Source records
┏━━
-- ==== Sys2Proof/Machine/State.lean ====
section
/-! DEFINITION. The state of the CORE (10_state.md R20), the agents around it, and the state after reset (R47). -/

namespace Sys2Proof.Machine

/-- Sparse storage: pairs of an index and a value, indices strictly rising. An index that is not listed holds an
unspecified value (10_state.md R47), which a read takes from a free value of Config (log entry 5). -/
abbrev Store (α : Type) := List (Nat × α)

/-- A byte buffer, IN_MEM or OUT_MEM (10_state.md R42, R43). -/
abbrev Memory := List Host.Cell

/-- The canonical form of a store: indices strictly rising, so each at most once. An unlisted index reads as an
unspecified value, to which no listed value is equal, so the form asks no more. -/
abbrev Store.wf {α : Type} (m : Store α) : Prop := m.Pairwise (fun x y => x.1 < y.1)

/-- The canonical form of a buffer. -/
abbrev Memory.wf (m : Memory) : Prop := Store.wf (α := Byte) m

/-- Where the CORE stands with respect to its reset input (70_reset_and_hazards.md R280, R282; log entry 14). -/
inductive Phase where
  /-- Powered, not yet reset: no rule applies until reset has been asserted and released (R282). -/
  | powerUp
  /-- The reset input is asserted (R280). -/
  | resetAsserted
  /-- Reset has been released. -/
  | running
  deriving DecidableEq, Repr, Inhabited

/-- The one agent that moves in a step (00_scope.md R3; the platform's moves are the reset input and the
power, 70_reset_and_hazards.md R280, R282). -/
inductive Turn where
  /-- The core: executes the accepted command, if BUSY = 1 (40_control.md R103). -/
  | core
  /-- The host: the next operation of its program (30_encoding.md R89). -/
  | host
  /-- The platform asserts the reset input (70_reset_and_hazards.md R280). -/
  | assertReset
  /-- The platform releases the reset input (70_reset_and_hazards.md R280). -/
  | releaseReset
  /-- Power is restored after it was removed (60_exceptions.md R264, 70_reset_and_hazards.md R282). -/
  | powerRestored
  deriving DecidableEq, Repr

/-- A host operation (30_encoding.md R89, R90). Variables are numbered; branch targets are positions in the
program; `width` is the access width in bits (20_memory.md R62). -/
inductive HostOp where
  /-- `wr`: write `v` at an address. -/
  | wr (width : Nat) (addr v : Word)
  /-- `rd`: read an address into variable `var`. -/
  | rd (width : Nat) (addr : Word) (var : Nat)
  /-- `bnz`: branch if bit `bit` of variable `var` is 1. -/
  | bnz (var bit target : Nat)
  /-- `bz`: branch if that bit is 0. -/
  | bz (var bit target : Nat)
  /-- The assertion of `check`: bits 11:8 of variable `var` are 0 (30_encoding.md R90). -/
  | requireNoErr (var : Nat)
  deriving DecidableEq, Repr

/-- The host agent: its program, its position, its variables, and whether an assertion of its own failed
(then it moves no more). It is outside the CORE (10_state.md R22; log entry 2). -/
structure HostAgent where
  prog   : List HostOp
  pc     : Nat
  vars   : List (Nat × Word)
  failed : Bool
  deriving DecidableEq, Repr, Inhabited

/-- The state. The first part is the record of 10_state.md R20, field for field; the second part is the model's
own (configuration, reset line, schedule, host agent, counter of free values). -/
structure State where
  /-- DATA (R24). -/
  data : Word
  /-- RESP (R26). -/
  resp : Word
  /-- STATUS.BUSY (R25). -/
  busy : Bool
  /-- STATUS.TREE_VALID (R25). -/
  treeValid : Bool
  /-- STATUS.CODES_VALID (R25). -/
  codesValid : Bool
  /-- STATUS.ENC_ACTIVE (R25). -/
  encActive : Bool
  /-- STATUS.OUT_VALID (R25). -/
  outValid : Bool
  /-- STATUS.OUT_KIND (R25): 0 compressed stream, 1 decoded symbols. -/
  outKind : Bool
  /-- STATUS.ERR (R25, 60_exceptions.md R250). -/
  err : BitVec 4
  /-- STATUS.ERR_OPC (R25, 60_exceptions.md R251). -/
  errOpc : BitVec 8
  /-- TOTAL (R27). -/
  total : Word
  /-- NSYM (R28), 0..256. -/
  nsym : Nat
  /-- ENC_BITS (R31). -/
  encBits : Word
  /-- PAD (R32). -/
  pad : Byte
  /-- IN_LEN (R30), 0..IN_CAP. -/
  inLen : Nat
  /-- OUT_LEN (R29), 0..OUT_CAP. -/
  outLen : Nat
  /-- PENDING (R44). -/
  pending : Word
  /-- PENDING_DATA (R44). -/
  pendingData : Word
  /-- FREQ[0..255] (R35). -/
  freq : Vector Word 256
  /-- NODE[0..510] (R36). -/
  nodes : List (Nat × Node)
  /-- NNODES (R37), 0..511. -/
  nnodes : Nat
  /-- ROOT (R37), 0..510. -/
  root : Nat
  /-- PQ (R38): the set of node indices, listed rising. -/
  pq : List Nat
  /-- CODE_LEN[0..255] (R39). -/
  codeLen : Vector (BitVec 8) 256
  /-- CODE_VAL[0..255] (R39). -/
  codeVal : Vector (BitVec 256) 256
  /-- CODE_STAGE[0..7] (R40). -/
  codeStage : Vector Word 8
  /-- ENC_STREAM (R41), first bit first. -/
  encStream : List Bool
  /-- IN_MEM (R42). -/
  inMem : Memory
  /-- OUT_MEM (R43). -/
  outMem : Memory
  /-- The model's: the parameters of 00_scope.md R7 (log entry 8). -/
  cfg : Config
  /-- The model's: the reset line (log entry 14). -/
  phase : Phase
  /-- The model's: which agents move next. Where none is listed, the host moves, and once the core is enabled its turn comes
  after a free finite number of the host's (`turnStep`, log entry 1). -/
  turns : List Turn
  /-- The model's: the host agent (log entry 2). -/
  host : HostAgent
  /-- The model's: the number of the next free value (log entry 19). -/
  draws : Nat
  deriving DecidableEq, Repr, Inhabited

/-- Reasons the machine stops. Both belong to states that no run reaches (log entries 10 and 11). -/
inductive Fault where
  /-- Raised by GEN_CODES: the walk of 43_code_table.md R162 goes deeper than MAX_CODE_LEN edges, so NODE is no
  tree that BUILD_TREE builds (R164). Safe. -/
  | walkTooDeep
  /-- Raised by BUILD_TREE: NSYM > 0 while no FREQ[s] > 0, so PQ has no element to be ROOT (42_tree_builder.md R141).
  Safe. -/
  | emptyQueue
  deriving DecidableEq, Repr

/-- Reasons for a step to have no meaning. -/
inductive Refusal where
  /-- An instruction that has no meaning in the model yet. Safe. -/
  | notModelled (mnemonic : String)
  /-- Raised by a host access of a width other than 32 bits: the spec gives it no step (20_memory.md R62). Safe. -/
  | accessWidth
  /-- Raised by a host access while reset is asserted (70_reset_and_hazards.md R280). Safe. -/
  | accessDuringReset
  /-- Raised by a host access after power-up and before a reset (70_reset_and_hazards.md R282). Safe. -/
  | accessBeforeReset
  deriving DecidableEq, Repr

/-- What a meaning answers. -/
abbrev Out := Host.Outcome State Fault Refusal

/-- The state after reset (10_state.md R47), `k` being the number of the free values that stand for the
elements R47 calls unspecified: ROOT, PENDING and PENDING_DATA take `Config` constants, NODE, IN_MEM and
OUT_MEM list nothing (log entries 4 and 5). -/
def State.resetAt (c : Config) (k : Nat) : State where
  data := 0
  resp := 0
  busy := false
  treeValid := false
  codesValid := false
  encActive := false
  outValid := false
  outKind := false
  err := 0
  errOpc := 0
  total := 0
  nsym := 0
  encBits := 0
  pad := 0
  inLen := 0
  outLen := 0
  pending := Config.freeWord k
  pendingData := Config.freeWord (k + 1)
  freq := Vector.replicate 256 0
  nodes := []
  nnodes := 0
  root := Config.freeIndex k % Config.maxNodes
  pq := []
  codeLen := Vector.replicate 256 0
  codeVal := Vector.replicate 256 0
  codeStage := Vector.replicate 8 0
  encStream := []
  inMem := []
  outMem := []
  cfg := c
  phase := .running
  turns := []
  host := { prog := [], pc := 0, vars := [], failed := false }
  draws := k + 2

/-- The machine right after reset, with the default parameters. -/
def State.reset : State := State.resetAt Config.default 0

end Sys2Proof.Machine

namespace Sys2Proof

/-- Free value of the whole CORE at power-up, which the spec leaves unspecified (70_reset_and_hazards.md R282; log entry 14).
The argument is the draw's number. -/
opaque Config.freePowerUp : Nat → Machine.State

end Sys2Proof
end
┗━━
● Problem to work on
Wherever the line holding "DATA (R24). -/" falls in the entries above, copy exactly from it through the line holding "STATUS.ENC_ACTIVE (R25). -/", inclusive, and add nothing.

● Solution for this exercise
  /-- DATA (R24). -/
  data : Word
  /-- RESP (R26). -/
  resp : Word
  /-- STATUS.BUSY (R25). -/
  busy : Bool
  /-- STATUS.TREE_VALID (R25). -/
  treeValid : Bool
  /-- STATUS.CODES_VALID (R25). -/
  codesValid : Bool
  /-- STATUS.ENC_ACTIVE (R25). -/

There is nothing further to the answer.